"My God," Lasseur gagged. "The smell."
"Wait till you get below."
The voice came from behind them. Hawkwood looked back over his shoulder and found himself eye to eye with the dark- haired interpreter from the weather-deck.
"Don't worry; in a couple of days, you won't notice. In a week, you'll start to smell the same. The name's Murat, by the way. And we call this area the Park. It's our little joke." The interpreter nodded towards the open hatch and the top of the ladder leading down. "You'd best get a move on. Squeeze through, find yourselves a space."
"Murat?" Lasseur looked intrigued. "Any relation?"
The interpreter shrugged and gave a self-deprecatory grin.
"A distant cousin on my mother's side. I regret our closest association is in having once enjoyed the services of the same tailor. I -"
"How much do you want for your boots?"
Hawkwood felt a tug at his sleeve. One of the yellow- uniformed prisoners had taken hold of his arm. Hawkwood recoiled from the man's rancid odour. "They're not for sale."
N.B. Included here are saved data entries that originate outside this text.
-- ==== Sys2Proof/Machine/Flags.lean ====
section
/-! DEFINITION. Status flags that raise events, and the words that show several blocks at once. -/

namespace Sys2Proof.Machine

/-- Flags that became set, with their bits (R484). -/
def newFlags (old new : W32) : W32 := new &&& ~~~old

/-- GX_STATUS bits [7:1] (R363, R484). -/
def Gx.flags (x : Gx) : W32 :=
  flag 7 x.skipped + flag 6 x.late + flag 5 x.mismatch + flag 4 x.diverged + flag 3 (!x.unseeded.isEmpty) + flag 2 x.staleFlag + flag 1 x.epochErr

end Sys2Proof.Machine
end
There were ragged holes in the elbows of the prisoner's jacket and the knees of his trousers shone as if they had been newly waxed. His feet were stuffed into a pair of canvas slippers, though they were obviously too small for him as his heels overlapped the soles by at least an inch. Several boils had erupted across the back of his neck. His shirt collar was the colour of dried mud.
"Ten francs." The grip on Hawkwood's arm tightened.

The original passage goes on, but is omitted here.